Microbiological analysis

Ten grams of samples from each treatment was also weighed and then homogenized with 90 mL distilled water using a stomacher (STOMACHER® 400 CIRCULATOR, Seward, Ltd., UK) for 90 sec at room temperature. Total aerobic plate counts (TACs) were analyzed according to the Standards for Processing and Ingredients Specifications of Livestock Products, Animal, Plant and Fisheries Quarantine and Inspection Agency Notification (QIA, 2014). Homogenized microbial extracts were serially diluted with distilled water by 10-fold. Portions of the samples (0.1 mL) were plated separately on each plate and spread thoroughly. TACs were enumerated on plate count agar (DifcoTM, Laboratories, USA) and colonies were counted after incubation at 35±1°C for 48 h. Pseudomonas spp. were assessed by spread technique on Pseudomonas Agar (DifcoTM, Laboratories, USA), incubation at 30±1°C for 48 h. All analyses were performed in duplicate, and results expressed as logarithm colony-forming units per gram of samples (Log CFU/g).

Statistical methods

The effect of the GdL treatments on the physicochemical and microbiological analysis of fermented sausages during ripening was analyzed by two-way factor factorial analysis. The factors were : (1) the five levels (0, 0.1, 0.25, 0.5, and 0.75%); and (2) the ripening time for each parameter. An analysis of variance were performed on all the variables measured using the General Linear Model (GLM) procedure of the SAS statistical package (SAS Inst., 2002). The Duncan’s multiple range test (p<0.05) was used to determine differences among the treatment means.

 

Results and Discussion

Proximate composition

Effect of GdL addition on proximate composition of fermented sausages during ripening is given in Table 1. The differences between the GdL level on proximate composition except the ash contents were significant (p<0.05). The moisture contents significantly decreased with increasing GdL concentration and T4 showed the lowest moisture contents (p<0.05). These results are in agreement with those reported by some authors (Yilmaz and Zorba, 2010) mentioned the greater the GdL content, the lower the moisture content. This finding is also consistent with Pate et al. (1971) who mentioned that moisture contents of hams showed a decrease with increasing amounts of GdL added. The ripening time had effect on the proximate composition of the sausages (p<0.05). The moisture contents in all samples significantly decreased throughout ripening from 0 to 25 d (p<0.05). On the other hands, the fat, protein and ash contents significantly increased on the 25th d compared to day 0 during ripening (p<0.05). A similar trend has been reported by Mendoza et al. (2001), who found the reduction in moisture during ripening caused the increase fat contents and protein contents. Previous studies have shown that the fat and ash content increase of sausages during ripening is due to moisture loss by drying (Papadima and Bloukas, 1999).
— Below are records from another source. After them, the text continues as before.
/-- The random byte is read by no guard and no transfer of control. -/
theorem neutral_supply (q : Byte) : Neutral (State.supply q) := by constructor <;> intros <;> rfl

/-- An instruction other than RND does the same whatever byte was supplied (10_state.md R27). -/
theorem exec_supply {i : Instr} (hi : ∀ x nn, i ≠ .rnd x nn) (q : Byte) (s : State) :
    exec i (s.supply q) = onNext (State.supply q) (exec i s) := by
  have hq := neutral_supply q
  cases i with
  | rnd x nn => exact absurd rfl (hi x nn)
  | ret => exact hq.exec_ret s
  | call nnn => exact hq.exec_call s nnn
  | seImm | sneImm | seReg | sneReg => exact congrArg Host.Outcome.next (hq.skipIf s _)
  | skp | sknp => exact hq.guardKey s rfl fun _ => hq.skipIf s _
  | drw _ _ n => exact hq.guardMem s n.toNat rfl
  | ldB => exact hq.guardMem s 3 rfl
  | storeRegs x | loadRegs x => exact hq.guardMem s (regCount x) rfl
  | cls | jp | ldImm | addImm | ldReg | orReg | andReg | xorReg | addReg | subReg | shr | subnReg | shl | ldI | jpV0
  | ldVxDt | ldDtVx | ldStVx | addI | ldF | sys | ldVxK | unknown => rfl

/-- Settles O44: the execute phase ends in the same state but for the byte, and the step ends it alike. -/
theorem randomByteMattersOnlyForRnd : Obligations.RandomByteMattersOnlyForRnd := by
  intro r q s t hrnd h
  obtain ⟨hnone, rfl⟩ | ⟨i, u, hi, hu, rfl⟩ := cycle_cases h
  · exact cycle_of_rejected q s (Option.map_eq_none_iff.mp hnone)
  · have hq : exec i (s.begin q).advancePc = .next (u.supply q) :=
      (exec_supply (fun x nn hx => hrnd x nn (hx ▸ hi)) q (s.begin r).advancePc).trans (congrArg _ hu)
    exact cycle_of_nextInstr q hi hq

end Sys2Proof.Machine
end

section
/-!
Register use (10_state.md R12): what an instruction writes is in its column "writes", and what it does depends on its
column "reads" alone.
-/
namespace Sys2Proof.Machine

/-- The register load, register by register (43_index_memory.md R146). -/
theorem State.getV_loadRegs (s : State) (x y : Nibble) :
    (s.loadRegs x).getV y = if y ≤ x then s.mem.read (s.base + y.toNat) else s.getV y := by
  have hle : y.toNat < regCount x ↔ y ≤ x := Nat.lt_succ_iff
  exact (loadRegFile_get s.mem s.base (regCount x) s.v y.toNat y.isLt).trans (if_congr hle rfl rfl)

/-- A register outside the column "writes" keeps its value (R12). -/
theorem exec_getV_of_not_writesV {i : Instr} {r : Nibble} (s : State) (h : writesV i r = false) :
    Answers (·.getV r = s.getV r) (exec i s) := by
  cases i with
  | ldImm | addImm | ldReg | orReg | andReg | xorReg | rnd | ldVxDt =>
    exact ⟨_, rfl, s.getV_setV_of_ne _ (beq_eq_false_iff_ne.mp h)⟩
  | addReg | subReg | shr | subnReg | shl =>
    obtain ⟨hx, hf⟩ := Bool.or_eq_false_iff.mp h
    exact ⟨_, rfl, s.getV_setFlagged_of_ne _ _ (beq_eq_false_iff_ne.mp hx) (beq_eq_false_iff_ne.mp hf)⟩
  | drw =>
    exact answers_guardMem (·.getV r = s.getV r) (fun _ => rfl) (s.getV_setV_of_ne _ (beq_eq_false_iff_ne.mp h))
  | loadRegs x =>
    exact answers_guardMem (·.getV r = s.getV r) (fun _ => rfl)
      ((s.getV_loadRegs x r).trans (if_neg (of_decide_eq_false h)))
  | cls => exact ⟨_, rfl, rfl⟩
  | _ =>
    obtain ⟨t, ht, heffect⟩ := exec_effect _ s
    exact ⟨t, ht, State.getV_congr (heffect.frame.v nofun nofun) r⟩

/-- The state with another register file. -/
def State.withV (v : RegFile) (s : State) : State := { s with v := v }

/-- The registers are read by no guard and by no transfer of control, once their operands are read. -/
theorem neutral_withV (v : RegFile) : Neutral (State.withV v) := by constructor <;> intros <;> rfl

/-- Two answers that differ in registers alone, and, where nothing is reported, in none that `written` names. -/
def RegistersApart (written : Nibble → Bool) (result result' : Result) : Prop :=
  ∃ t v, result = .next t ∧ result' = .next (t.withV v) ∧
    (t.report = .none → ∀ r, written r = true → (t.withV v).getV r = t.getV r)

/-- An instruction that writes no register and commutes with another register file. -/
theorem registersApart_of_commutes {i : Instr} {s : State} {v : RegFile} (hwrites : ∀ r, writesV i r = false)
    (h : exec i (s.withV v) = onNext (State.withV v) (exec i s)) :
    RegistersApart (writesV i) (exec i s) (exec i (s.withV v)) := by
  obtain ⟨t, ht, _⟩ := exec_effect i s
  refine ⟨t, v, ht, by rw [h, ht, onNext], fun _ r hr => ?_⟩
  rw [hwrites r] at hr
  cases hr

/-- One register written with one value. -/
theorem registersApart_setV {s : State} {v : RegFile} {x : Nibble} {b b' : Byte} (hb : b' = b) :
    RegistersApart (· == x) (.next (s.setV x b)) (.next ((s.withV v).setV x b')) := by
  subst hb
  refine ⟨_, ((s.withV v).setV x b').v, rfl, rfl, fun _ r hr => ?_⟩
  obtain rfl : r = x := beq_iff_eq.mp hr
  exact ((s.withV v).getV_setV_same r b').trans (s.getV_setV_same r b').symm

/-- A register and the flag written with one result and one flag. -/
theorem registersApart_setFlagged {s : State} {v : RegFile} {x : Nibble} {c c' : Bool} {b b' : Byte} (hc : c' = c)
    (hb : b' = b) :
    RegistersApart (fun r => r == x || r == 0xF#4) (.next (s.setFlagged x c b))
      (.next ((s.withV v).setFlagged x c' b')) := by
  subst hc hb
  refine ⟨_, ((s.withV v).setFlagged x c' b').v, rfl, rfl, fun _ r hr => ?_⟩
  show ((s.withV v).setFlagged x c' b').getV r = _
  rw [State.getV_setFlagged, State.getV_setFlagged]
  by_cases hx : r = x
  · rw [if_pos hx, if_pos hx]
  · have hf : r = 0xF#4 := by simpa [hx] using hr
    rw [if_neg hx, if_neg hx, if_pos hf, if_pos hf]

/-- The flag written and the framebuffer presented from one drawing. -/
theorem registersApart_present {s : State} {v : RegFile} {c c' : Canvas} (hc : c' = c) :
    RegistersApart (· == 0xF#4) (.next ((s.setV regF (flagByte c.hit)).present c.fb))
      (.next (((s.withV v).setV regF (flagByte c'.hit)).present c'.fb)) := by
  subst hc
  refine ⟨_, ((s.withV v).setV regF (flagByte c'.hit)).v, rfl, rfl, fun _ r hr => ?_⟩
  obtain rfl : r = regF := beq_iff_eq.mp hr
  exact ((s.withV v).getV_setV_same regF _).trans (s.getV_setV_same regF _).symm

/-- A guarded memory instruction: both raise, or both have their effect. -/
theorem registersApart_guardMem {written : Nibble → Bool} {s : State} {v : RegFile} (count : Nat) {t t' : State}
    (h : RegistersApart written (.next t) (.next t')) :
    RegistersApart written (s.guardMem count t) ((s.withV v).guardMem count t') := by
  rw [State.guardMem_eq, State.guardMem_eq]
  by_cases hout : outOfRange s.base count
  · rw [if_pos hout, if_pos (show outOfRange (s.withV v).base count from hout)]
    exact ⟨_, v, rfl, rfl, nofun⟩
  · rw [if_neg hout, if_neg (show ¬ outOfRange (s.withV v).base count from hout)]
    exact h

/-- The registers loaded hold the bytes of memory, whatever they held. -/
theorem registersApart_loadRegs (s : State) (v : RegFile) (x : Nibble) :
    RegistersApart (fun r => decide (r ≤ x)) (.next (s.loadRegs x)) (.next ((s.withV v).loadRegs x)) := by
  refine ⟨_, ((s.withV v).loadRegs x).v, rfl, rfl, fun _ r hr => ?_⟩
  have hle : r ≤ x := of_decide_eq_true hr
  show ((s.withV v).loadRegs x).getV r = _
  rw [State.getV_loadRegs, State.getV_loadRegs, if_pos hle, if_pos hle]
  rfl

/-- Register `k` by its number (R10). -/
theorem State.getV_ofNat (s : State) (k : Nat) (hk : k < 16) : s.getV (BitVec.ofNat 4 k) = s.v[k] := by
  have hnat : (BitVec.ofNat 4 k).toNat = k := Nat.mod_eq_of_lt hk
  simp only [State.getV, hnat]

/-- The bytes of the register dump depend on the registers up to `x` alone (43_index_memory.md R145). -/
theorem State.regsUpTo_congr {s t : State} {x : Nibble} (h : ∀ r, r ≤ x → t.getV r = s.getV r) :
    t.regsUpTo x = s.regsUpTo x := by
  refine List.ext_getElem (by rw [regsUpTo_length, regsUpTo_length]) fun k hk hk' => ?_
  have hx : k ≤ x.toNat := Nat.lt_succ_iff.mp (by rwa [regsUpTo_length] at hk)
  have h16 : k < 16 := hx.trans_lt x.isLt
  have hle : BitVec.ofNat 4 k ≤ x := (Nat.mod_eq_of_lt h16).trans_le hx
  rw [regsUpTo_get t x k hk h16, regsUpTo_get s x k hk' h16, ← t.getV_ofNat k h16, ← s.getV_ofNat k h16, h _ hle]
Table 1.Each values are reported as means ± standard error of three replicate experiments with three samples analyzed per replicate (n=9). Means in the same row with different letters (A-F) are significantly different (p<0.05). Means in the same column with different letters (a-d) are significantly different (p<0.05). 1)C: without GdL; T1: 0.1% GdL; T2: 0.25% GdL;T3: 0.5% GdL;T4: 0.75% GdL.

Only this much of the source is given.